*** Opening RECORDS SUPPLIED ***

-- ==== Sys2Proof/Machine/Composer.lean ====
section
/-! DEFINITION.  Composer heads: the pending copy and its commit, layer readiness and fallbacks, graphics flips, Hallmark images,
Assay runs, gating, and their commands (spec/10_pewter_composer.md). -/

namespace Sys2Proof.Machine
open Sys2Proof

/-! ### A head's copies (R288, R289) -/

/-- A layer slot in service. -/
def State.layer (s : State) (h slot : Nat) : LayerRt := tget {} (s.head h).layers slot

/-- Change a layer slot in service. -/
def State.onLayer (s : State) (h slot : Nat) (f : LayerRt → LayerRt) : State :=
  s.onHead h fun r => { r with layers := tmod {} r.layers slot f }

/-- The copy that a write to the pending copy starts from: the pending one, else the one about to apply, else the active one. -/
def pendingCfg (s : State) (h : Nat) : HeadCfg :=
  match (s.head h).pend, (s.head h).commit with
  | some c, _ => c
  | none, some k => k.cfg
  | none, none => (s.headObj h).cfg

/-- The generation that the commands on a head compare with. -/
def headGen (c : Cmd) (s : State) : Option Nat := if c.u8 0 < 32 then some (s.headObj (c.u8 0)).gen else none

/-- Another session owns the head's pending copy: its number (R288). -/
def ownedByOther (c : Cmd) (s : State) : Option Nat :=
  let o := (s.head (c.u8 0)).owner
  if o ≠ 0 ∧ o ≠ c.session then some o else none

/-- Write the pending copy: it belongs to the session from its first change on (R288). -/
def writePend (c : Cmd) (cfg : HeadCfg) (s : State) : State :=
  let h := c.u8 0
  let s1 := ungate h s
  if cfg = pendingCfg s h then s1
  else s1.onHead h fun r => { r with pend := some cfg, owner := if r.owner = 0 then c.session else r.owner }

/-- A write to the pending copy: its range checks, then the owner, then the state and format checks, then the write. -/
def pendWrite (c : Cmd) (range : List (Bool × Nat)) (rest : List (Bool × Status × Nat)) (cfg : HeadCfg) (s : State) : Res :=
  match firstBad ((decide (c.u8 0 < 32), 0x20) :: range) with
  | some off => rej .range off s
  | none => match ownedByOther c s with
    | some o => rej .busy o s
    | none => match rest.find? fun x => !x.1 with
      | some (_, st, off) => rej st off s
      | none => ok (writePend c cfg s)

/-- The input and output offsets of a matrix record stand in their ranges (R301): offsets of those that do not. -/
def matrixRange (c : Cmd) (at_ : Nat) : List (Bool × Nat) :=
  (List.range 6).map fun i => let v := c.i16 (at_ + 0x12 + 2 * i); (decide (-1024 ≤ v ∧ v ≤ 1023), 0x20 + at_ + 0x12 + 2 * i)

/-! ### SET_HEAD, SET_LAYER, SET_COEFFICIENTS, SET_LUT (R314 to R317) -/

/-- SET_HEAD (R314). -/
def setHeadInfo : CmdInfo := { opcode := 0x0A01, content := true, length := fun _ => 64, gen := headGen }

/-- The format rule of R285. -/
def headFormatOk (rate : Option Nat) (split : Bool) (f : Nat) : Bool :=
  decide (fmtScan f = 0) && decide (fmtSampling f ≠ 3) && decide (rate = some (fmtRate f)) && serialIn (if split then 2 else 8) f

/-- The chip applies a command that the helm admitted, out of a Tandem record: its jobs carry no number. [DEDUCED, log 76] -/
def replaying (s : State) : Bool := decide (s.mbox.nextJob = 0)

/-- The effect of SET_HEAD (R314); a head that failed its start check is retired and takes none (R423). [DEDUCED, log 70, 71] -/
def setHead (c : Cmd) (s : State) : Res :=
  let p := c.u8 1
  let split := decide (c.u8 2 = 1)
  pendWrite c ([(decide (p < 8 ∨ p = 255), 0x21), (decide (c.u8 2 ≤ 1), 0x22)] ++ matrixRange c 0x10)
    [(replaying s || !(s.head (c.u8 0)).retired, .state, 0xFFFF), (decide (p = 255) || (s.rate p).isSome, .state, 0x21), (decide (p = 255) || headFormatOk (s.rate p) split (c.u16 4), .format, 0x24)]
    { pendingCfg s (c.u8 0) with headSet := c.bytes 0 64, plane := if p = 255 then none else some p, split := split, format := c.u16 4,
                                 background := c.u32 8 % 2 ^ 30, outMatrix := c.bytes 0x10 32 } s

/-- SET_LAYER (R315). -/
def setLayerInfo : CmdInfo := { opcode := 0x0A02, content := true, length := fun _ => 64, gen := headGen }

/-- The rectangle lies in the raster, or in the slot's quadrant (R315): both measure the head's format. -/
def rectOk (cfg : HeadCfg) (b : List Byte) : Bool :=
  let r := layRect b
  decide (0 < r.2.2.1 ∧ 0 < r.2.2.2) && !cfg.headSet.isEmpty && decide (r.1 + r.2.2.1 ≤ fmtW cfg.format ∧ r.2.1 + r.2.2.2 ≤ fmtH cfg.format)

/-- The effect of SET_LAYER. [DEDUCED, log 70] -/
def setLayer (c : Cmd) (s : State) : Res :=
  let k := c.u8 2
  let cfg := pendingCfg s (c.u8 0)
  pendWrite c ([(decide (c.u8 1 < 128), 0x21), (decide (k ≤ 2), 0x22), (decide (k ≠ 2 ∨ c.u8 3 < 4), 0x23), (decide (c.u16 6 ≤ 1023), 0x26),
      (decide (k = 0) || rectOk cfg (c.bytes 0 64), 0x28), (decide (c.u8 0x18 < 16), 0x38), (decide (c.u8 0x19 < 4), 0x39), (decide (c.u8 0x1A ≤ 2), 0x3A)] ++
      (if k = 1 then matrixRange c 0x20 else []))
    [] { cfg with layers := tset [] cfg.layers (c.u8 1) (c.bytes 0 64) } s

/-- SET_COEFFICIENTS (R316). -/
def setCoefficientsInfo : CmdInfo := { opcode := 0x0A03, content := true, length := fun _ => 1032, gen := headGen }

/-- A coefficient of the record. -/
def coefAt (c : Cmd) (phase k : Nat) : Int := c.i16 (8 + (phase * 8 + k) * 2)
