/-- The lines of a plane's frames whose EAV falls in an interval, in their order. -/
def linesDue (s : State) (p : Nat) (offset : Int) (lines : Nat) (since now : Int) : List LineDue :=
  match s.rate p with
  | none => []
  | some q =>
    let f := (s.planeRt p).frame
    ([f - 1, f, f + 1].flatMap fun n => (List.range lines).map fun i =>
      { frame := n, ln := i + 1, at_ := lineInstant q lines i (start32 q (startNumOf s p q n)) + units32 offset }).filter fun e => since < e.at_ ∧ e.at_ ≤ now

/-! ### Pictures (R201, R225) -/

/-- The frame that a berth reads, running or complete, as content. -/
def berthData (s : State) (bay : Nat) : FrameData :=
  let f := frameRead (s.berth bay)
  let r : InRt := tget {} s.tow.ins bay
  if f.complete = false ∧ r.on ∧ r.seq = f.seq then { r.data with format := (s.stream bay).format } else f.data

/-- A line of the frame that a berth reads, if it came whole. -/
def berthWhole (s : State) (bay i : Nat) : Option (List Nat) :=
  let x := s.stream bay
  let f := frameRead (s.berth bay)
  let r : InRt := tget {} s.tow.ins bay
  if f.complete then (if f.data.damaged.contains i then none else f.data.lines[i]?)
  else if r.on ∧ r.seq = f.seq then (if x.form = 1 then rowSamples x.width x.format r.rows i else lineAt r.lines i)
  else none

/-- The frame before the one that a berth reads. -/
def berthBefore (b : BerthRt) : Option InFrame := (b.frames.takeWhile fun f => f.seq ≠ b.last).getLast?

/-- A line that a berth sends: a damaged one is concealed by the frame before, or black where that is being overwritten (R201). -/
def berthLine (s : State) (bay i : Nat) : List Nat :=
  let f := (s.stream bay).format
  match berthWhole s bay i with
  | some l => l
  | none =>
    if s.obj.trims.shallow && farLag s bay (s.berth bay) then blackLine f
    else (((berthBefore (s.berth bay)).bind fun g => g.data.lines[i]?)).getD (blackLine f)

/-- The picture line that a feed of the chip's own timing carries, in the format of the output. -/
def feedLine (s : State) (f : Nat) (feed : Option (Nat × Bool)) (i : Nat) : List Nat :=
  match feed with
  | none => blackLine f
  | some (h, true) => berthLine s h i
  | some (h, false) =>
    if h < 0x2100 then (((s.head (headOf h)).shown.getD (quadOf h) {}).lines).getD i (blackLine f) else patternLine (genShown s ((h - 0x2100) / 8)) i

/-! ### Packets of a frame (R227, R230, R232 to R235) -/

/-- The packets that a feed brings to a built frame; a lost stream's are not repeated (R204). -/
def feedAnc (s : State) (feed : Option (Nat × Bool)) : List AncPkt :=
  match feed with
  | some (h, true) => if (s.streamRt h).lost = 0 then frameAnc (berthData s h) else []
  | _ => []

/-- The payload ID that an output carries (R232): its own, or with PID_MODE 1 that of the frame it takes from its source. -/
def sentPid (s : State) (d : Nat) (feed : Option (Nat × Bool)) : Nat :=
  let x := outStream s d
  let o := formInForce s d
  let passed := match feed with
    | some (h, true) => (berthData s h).payloadId
    | some (h, false) => if h < 0x2000 then (tget {} s.tow.ins h : InRt).data.payloadId else none
    | none => none
  if o.pidMode = 1 then passed.getD (payloadIdOf x.width x.format o.level) else payloadIdOf x.width x.format o.level

/-- The formats whose packets stand in both fields. -/
def twoFields (f : Nat) : Bool := decide (fmtRaster f ≠ 0) && decide (fmtScan f ≠ 0)

/-- The timecode packets that an output generates (R233). -/
def madeTc (s : State) (d : Nat) : List AncPkt :=
  let x := outStream s d
  let o := formInForce s d
  let q := fmtRate x.format
  let pair := tcPairs q && decide ((s.planeRt x.plane).frame % 2 = 1)
  let mk := fun ln => [0, 1].map fun ty => tcPacket ln ty q (generatedTc s x.plane o) (o.dropFrame && tcDrops q) pair
  if o.tcMode = 2 then mk 9 ++ (if twoFields x.format then mk 571 else []) else []

/-- The payload ID packets of a serial output (R232). -/
def madePid (s : State) (d : Nat) (feed : Option (Nat × Bool)) : List AncPkt :=
  let x := outStream s d
  if x.form = 1 then pidPacket 10 (sentPid s d feed) :: (if twoFields x.format then [pidPacket 572 (sentPid s d feed)] else []) else []

/-- A packet of the output's source is kept: timecode only under PASS, and none that an ANC destination replaces (R233, R234). -/
def keptPacket (s : State) (d : Nat) (k : AncPkt) : Bool :=
  !(decide ((formInForce s d).tcMode ≠ 0) && k.isTc) &&
    !((ancDests s (outStream s d)).any fun a => decide ((ancInForce s a).mode = 1) && ancMatches (ancInForce s a) k)

/-- A packet has the DID and SDID of one that the bridge generates (R235). -/
def clashes (made : List AncPkt) (k : AncPkt) : Bool := made.any fun g => decide (g.did = k.did ∧ g.sdid = k.sdid)

/-- A packet counts as payload ID for R235 on every output that carries one. -/
def isMade (s : State) (d : Nat) (k : AncPkt) : Bool := clashes (madeTc s d) k || k.isPid

/-- The packets of an output's frame: those of the feed and the generated ones (in `todo`, or `kept` for horizontal space) and those of
its ANC destinations, with what the limits and clashes drop (R227, R234, R235). [DEDUCED, log 60] -/
def choosePackets (s : State) (d : Nat) (feed : Option (Nat × Bool)) (r : OutRt) : OutRt :=
  let own := onePerId r.seen ((feedAnc s feed).filter (keptPacket s d))
  let taken := (ancDests s (outStream s d)).map (ancTaken8k s)
  let ins := (taken.flatMap Prod.fst).filter fun k => !isMade s d k
  let lost := (taken.map Prod.snd).sum + ((taken.flatMap Prod.fst).filter (isMade s d)).length
  let tc := match (madeTc s d).head? with
    | some k => (readTc (fmtRate (outStream s d).format) k).1
    | none => match own.find? AncPkt.isTc with
      | some k => (readTc (fmtRate (outStream s d).format) k).1
      | none => 0
  { r with ready := true, todo := madePid s d feed ++ madeTc s d ++ own.filter (fun k => !k.hanc), extra := ins.filter (fun k => !k.hanc),
           kept := own.filter (fun k => k.hanc) ++ ins.filter (fun k => k.hanc), lostAnc := r.lostAnc + lost, tc := tc }

/-! ### Packets on a line (R227) -/

/-- Packets that fit a space of so many words, and those left. -/
def fitWords : Nat → List AncPkt → List AncPkt × List AncPkt
  | _, [] => ([], [])
  | room, k :: r =>
    if k.size ≤ room then let x := fitWords (room - k.size) r; (k :: x.1, x.2) else let x := fitWords room r; (x.1, k :: x.2)

/-- A space with the packets it had blanked. -/
def blankOut (blank : Nat) (was : List AncPkt) (space : List Nat) : List Nat :=
  space.mapIdx fun i w => if was.any fun k => k.pos ≤ i ∧ i < k.pos + k.size then blank else w

/-- A space that carried packets `was` and is to carry `now`: unchanged where they are the same, else the new ones from its start on. -/
def placeIn (blank : Nat) (was now : List AncPkt) (space : List Nat) : List Nat :=
  if now = was then space
  else
    let w := now.flatMap AncPkt.sent
    (w ++ (blankOut blank was space).drop w.length).take space.length

/-- The line is the switch line or the one after it, which carry no packet (R227). -/
def barredLine (ln : Nat) : Bool := decide (ln = 7 ∨ ln = 8)

/-- A vertical packet may stand on a line now: it is its own, or its own has passed or is none of the vertical lines. -/
def mayStand (f ln : Nat) (k : AncPkt) : Bool := decide (k.line = ln) || !vancLine f k.line || decide (k.line < ln)

/-! ### Audio packets (R228) -/

/-- Channels of an output, and those that a rate code of 96 kHz marks: linked pairs. -/
def outChannels (s : State) (d : Nat) : List Nat := span (outStream s d).audioFirst (outStream s d).audioCount

/-- The audio groups that an output carries. -/
def outGroups (x : StreamObj) : List Nat := List.range ((x.audioCount + 3) / 4)

/-- The sample clocks from the EAV of the line that holds a marker to the marker (R228): the line before the one that carries it.
[PRESUMED, log 114] [PRESUMED, log 114] -/
def clockPhase (width f rate : Nat) (eav marker : Int) : Nat :=
  let lines := interfaceLines f
  let len := lineInstant rate lines 1 0
  let t := (marker - (eav - len)) % max 1 len
  (t * lineWords width f / max 1 len).toNat

/-- The audio packets of one line, those of data and then those of control (R227, R228). -/
def audioOnLine (s : State) (d : Nat) (ln : Nat) (eav : Int) (r : OutRt) : List AncPkt × List AncPkt × OutRt :=
  let x := outStream s d
  let f := x.format
  let q := fmtRate f
  let due := if barredLine ln then [] else r.rows.filter fun e => (e.1 : Int) * (frac : Nat) < eav
  let moved := decide (ln = 9)
  let data := due.mapIdx fun i e => (outGroups x).map fun g =>
    ({ line := ln, chroma := true, hanc := true, words := audioPacket g ((r.embedded + i) % 255 + 1)
        (clockPhase x.width f q eav ((e.1 : Int) * (frac : Nat))) (moved && decide ((e.1 : Int) * (frac : Nat) < eav - lineInstant q (interfaceLines f) 1 0))
        ((List.range 4).map fun j => e.2.getD (4 * g + j) 0) } : AncPkt)
  let code := fun ch => if (inForce s (leadOf s ch)).linked then 4 else 0
  let ctl := if ln = 9 ∨ (ln = 571 ∧ twoFields f) then (outGroups x).map fun g =>
      let c := x.audioFirst + 4 * g
      ({ line := ln, hanc := true, words := controlPacket g (code c) (code (c + 2)) ((List.range 4).map fun j => bit (decide (4 * g + j < x.audioCount)) * 2 ^ j).sum } : AncPkt)
    else []
  (data.flatten, ctl, { r with rows := if barredLine ln then r.rows else r.rows.filter fun e => ¬(e.1 : Int) * (frac : Nat) < eav,
                               embedded := (r.embedded + due.length) % 255 })

/-! ### A serial line (R224 to R228, R232 to R235) -/

/-- Packets of a source's line that go on with it: not its audio, payload ID, failed audio or replaced ones, one of each DID and SDID a
frame (R224, R227, R229, R232). -/
def passedOn (s : State) (d : Nat) (seen : List (Nat × Nat)) (was : List AncPkt) : List AncPkt :=
  onePerId seen (was.filter fun k => !k.isAudio && !k.isPid && keptPacket s d k)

*** Closing RECORDS SUPPLIED ***

Show every line from the entries that includes the word "output".

/-- The input and output offsets of a matrix record stand in their ranges (R301): offsets of those that do not. -/
/-- The picture line that a feed of the chip's own timing carries, in the format of the output. -/
/-- The payload ID that an output carries (R232): its own, or with PID_MODE 1 that of the frame it takes from its source. -/
/-- The timecode packets that an output generates (R233). -/
/-- The payload ID packets of a serial output (R232). -/
/-- A packet of the output's source is kept: timecode only under PASS, and none that an ANC destination replaces (R233, R234). -/
/-- A packet counts as payload ID for R235 on every output that carries one. -/
/-- The packets of an output's frame: those of the feed and the generated ones (in `todo`, or `kept` for horizontal space) and those of
/-- Channels of an output, and those that a rate code of 96 kHz marks: linked pairs. -/
/-- The audio groups that an output carries. -/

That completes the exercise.